The insurance death benefit proceeds are free of any federal income tax, so long as the surviving co-owner is the original purchaser of the policy on the other co-owner. However, a seemingly simple cross-purchase arrangement between more than two co-owners can get complicated, because each co-owner must buy life insurance policies on all the other co-owners. In this scenario, you may want to use a trust or partnership to buy and maintain one policy on each co-owner. Then, if a co-owner dies, the trust or partnership collects the death benefit proceeds tax-free and distributes the cash to the remaining co-owners. They then use the money to fund their buyout obligations under the cross-purchase agreement. To fund a redemption buy-sell agreement, the business entity itself buys policies on the lives of all co-owners and then uses the death benefit proceeds buy out deceased co-owners.

Specify in your agreement that any buyout that isn’t funded with insurance death benefit proceeds will be paid out under a multi-year installment payment arrangement. This gives you (and any remaining co-owners) some breathing room to come up with the cash needed to fulfill your buyout obligation. Create certainty for heirs If you’re like many business co-owners, the value of your share of the business comprises a big percentage of your estate.

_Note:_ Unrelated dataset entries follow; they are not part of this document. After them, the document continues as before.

-- ==== Sys2Proof/Machine/Dispatch.lean ====
section
/-! DEFINITION. The dispatch: one arm per command, one direct call of its meaning. -/

namespace Sys2Proof.Machine

/-- What a command does to everything but the queue of waiting commands. -/
def exec (i : Instr) (s : State) : Host.Outcome State Fault Refusal :=
  match i with
  | .powerOnReset addr1 addr0 slpAsserted => Sys2Proof.Machine.execPowerOnReset addr1 addr0 slpAsserted s
  | .slpChange asserted => Sys2Proof.Machine.execSlpChange asserted s
  | .tachEdge fan => Sys2Proof.Machine.execTachEdge fan s
  | .msTick upDatLow => Sys2Proof.Machine.execMsTick upDatLow s
  | .evaluationTick => Sys2Proof.Machine.execEvaluationTick s
  | .stageBOverflow => Sys2Proof.Machine.execStageBOverflow s
  | .scanRoundTick => Sys2Proof.Machine.execScanRoundTick s
  | .channelAgeing => Sys2Proof.Machine.execChannelAgeing s
  | .channelStale channel => Sys2Proof.Machine.execChannelStale channel s
  | .tachEvaluation dt => Sys2Proof.Machine.execTachEvaluation dt s
  | .ruleEvaluation dt => Sys2Proof.Machine.execRuleEvaluation dt s
  | .adoption placement => Sys2Proof.Machine.execAdoption placement s
  | .placementSettled placement dt => Sys2Proof.Machine.execPlacementSettled placement dt s
  | .channelUpdateReport channel value => Sys2Proof.Machine.execChannelUpdateReport channel value s
  | .ceilingPublished pool => Sys2Proof.Machine.execCeilingPublished pool s
  | .tripEntered => Sys2Proof.Machine.execTripEntered s
  | .tripCleared => Sys2Proof.Machine.execTripCleared s
  | .upstreamFrame bytes => Sys2Proof.Machine.execUpstreamFrame bytes s
  | .deviceReply bytes => Sys2Proof.Machine.execDeviceReply bytes s
  | .devicePost bytes => Sys2Proof.Machine.execDevicePost bytes s
  | .deviceNotice bytes => Sys2Proof.Machine.execDeviceNotice bytes s
  | .upstreamTxStart => Sys2Proof.Machine.execUpstreamTxStart s
  | .upstreamTxComplete => Sys2Proof.Machine.execUpstreamTxComplete s
  | .arbiterGrant => Sys2Proof.Machine.execArbiterGrant s
  | .downstreamTxComplete => Sys2Proof.Machine.execDownstreamTxComplete s
  | .replyWindowExpiry slot => Sys2Proof.Machine.execReplyWindowExpiry slot s
  | .linkBreak => Sys2Proof.Machine.execLinkBreak s
  | .flagReport reports => Sys2Proof.Machine.execFlagReport reports s
  | .holdoffExpiry => Sys2Proof.Machine.execHoldoffExpiry s
  | .bandLatchClear => Sys2Proof.Machine.execBandLatchClear s
  | .tableRead q table index first => Sys2Proof.Machine.execTableRead q table index first s
  | .statusRead q item index first => Sys2Proof.Machine.execStatusRead q item index first s
  | .tableWrite q table index pairs => Sys2Proof.Machine.execTableWrite q table index pairs s
  | .channelTableWrite q index pairs => Sys2Proof.Machine.execChannelTableWrite q index pairs s
  | .railTableWrite q index pairs => Sys2Proof.Machine.execRailTableWrite q index pairs s
  | .zoneTableWrite q index pairs => Sys2Proof.Machine.execZoneTableWrite q index pairs s
  | .budgetTableWrite q index pairs => Sys2Proof.Machine.execBudgetTableWrite q index pairs s
  | .ruleTableWrite q index pairs => Sys2Proof.Machine.execRuleTableWrite q index pairs s
  | .fanTableWrite q index pairs => Sys2Proof.Machine.execFanTableWrite q index pairs s
  | .timebaseTableWrite q index pairs => Sys2Proof.Machine.execTimebaseTableWrite q index pairs s
  | .eventTableWrite q index pairs => Sys2Proof.Machine.execEventTableWrite q index pairs s
  | .pollTableWrite q index pairs => Sys2Proof.Machine.execPollTableWrite q index pairs s
  | .matchPut q device channel cls action setLevel getLevel target => Sys2Proof.Machine.execMatchPut q device channel cls action setLevel getLevel target s
  | .matchRemove q device channel cls => Sys2Proof.Machine.execMatchRemove q device channel cls s
  | .eventClear q mask => Sys2Proof.Machine.execEventClear q mask s
  | .forcePlacement q code => Sys2Proof.Machine.execForcePlacement q code s
  | .releasePlacement q => Sys2Proof.Machine.execReleasePlacement q s
  | .setPlatformLimit q limit => Sys2Proof.Machine.execSetPlatformLimit q limit s
  | .clearPlatformLimit q => Sys2Proof.Machine.execClearPlatformLimit q s
  | .trimAdd q => Sys2Proof.Machine.execTrimAdd q s
  | .trimDrop q => Sys2Proof.Machine.execTrimDrop q s
  | .resetCredit q credit => Sys2Proof.Machine.execResetCredit q credit s
  | .pollOne q channel => Sys2Proof.Machine.execPollOne q channel s
  | .seqStart q => Sys2Proof.Machine.execSeqStart q s
  | .clearCounters q => Sys2Proof.Machine.execClearCounters q s
  | .resetState q => Sys2Proof.Machine.execResetState q s
  | .referenceClockEdge upDatLow => Sys2Proof.Machine.execReferenceClockEdge upDatLow s
  | .measureClockCount tach0 tach1 => Sys2Proof.Machine.execMeasureClockCount tach0 tach1 s
  | .upDatHigh => Sys2Proof.Machine.execUpDatHigh s
  | .upstreamArbitrationLoss => Sys2Proof.Machine.execUpstreamArbitrationLoss s
  | .downstreamReceptionFailure bytes => Sys2Proof.Machine.execDownstreamReceptionFailure bytes s

end Sys2Proof.Machine
end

Having a buy-sell agreement ensures that your ownership interest can be sold by your heir(s) under terms that you approved when you set it up. Also, the price set by a properly drafted agreement establishes the value of your ownership interest for federal estate tax purposes, thus avoiding possible IRS hassles. As a co-owner of a valuable business, having a well-drafted buy-sell agreement in place is pretty much a no-brainer. It provides financial protection to you and your heir(s) as well as to your co-owners and their heirs. The agreement also avoids hassles with the IRS over estate taxes. Buy-sell agreements aren’t DIY projects.